** Activity **
Could you write out, word for word, only the lines from the one containing "theorem rdwidth : Statement" through the last line of the data below?

** Records for this task **
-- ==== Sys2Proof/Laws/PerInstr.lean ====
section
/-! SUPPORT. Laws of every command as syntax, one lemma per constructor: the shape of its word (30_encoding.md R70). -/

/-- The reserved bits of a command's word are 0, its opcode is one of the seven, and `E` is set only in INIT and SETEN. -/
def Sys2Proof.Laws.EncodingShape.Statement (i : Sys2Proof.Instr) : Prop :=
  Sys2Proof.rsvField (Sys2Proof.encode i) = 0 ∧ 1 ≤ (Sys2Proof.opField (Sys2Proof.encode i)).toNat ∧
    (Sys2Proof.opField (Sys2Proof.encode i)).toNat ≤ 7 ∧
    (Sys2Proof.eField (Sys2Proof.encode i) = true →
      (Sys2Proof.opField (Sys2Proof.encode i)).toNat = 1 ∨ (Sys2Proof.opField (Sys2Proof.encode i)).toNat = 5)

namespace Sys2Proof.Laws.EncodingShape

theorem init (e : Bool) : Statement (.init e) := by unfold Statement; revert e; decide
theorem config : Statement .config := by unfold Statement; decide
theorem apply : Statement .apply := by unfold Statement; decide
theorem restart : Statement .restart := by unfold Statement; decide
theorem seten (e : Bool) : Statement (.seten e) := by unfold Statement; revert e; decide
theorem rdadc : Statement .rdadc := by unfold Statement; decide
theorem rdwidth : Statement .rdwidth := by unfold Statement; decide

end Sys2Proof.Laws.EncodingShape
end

** Answer **
theorem rdwidth : Statement .rdwidth := by unfold Statement; decide

end Sys2Proof.Laws.EncodingShape
end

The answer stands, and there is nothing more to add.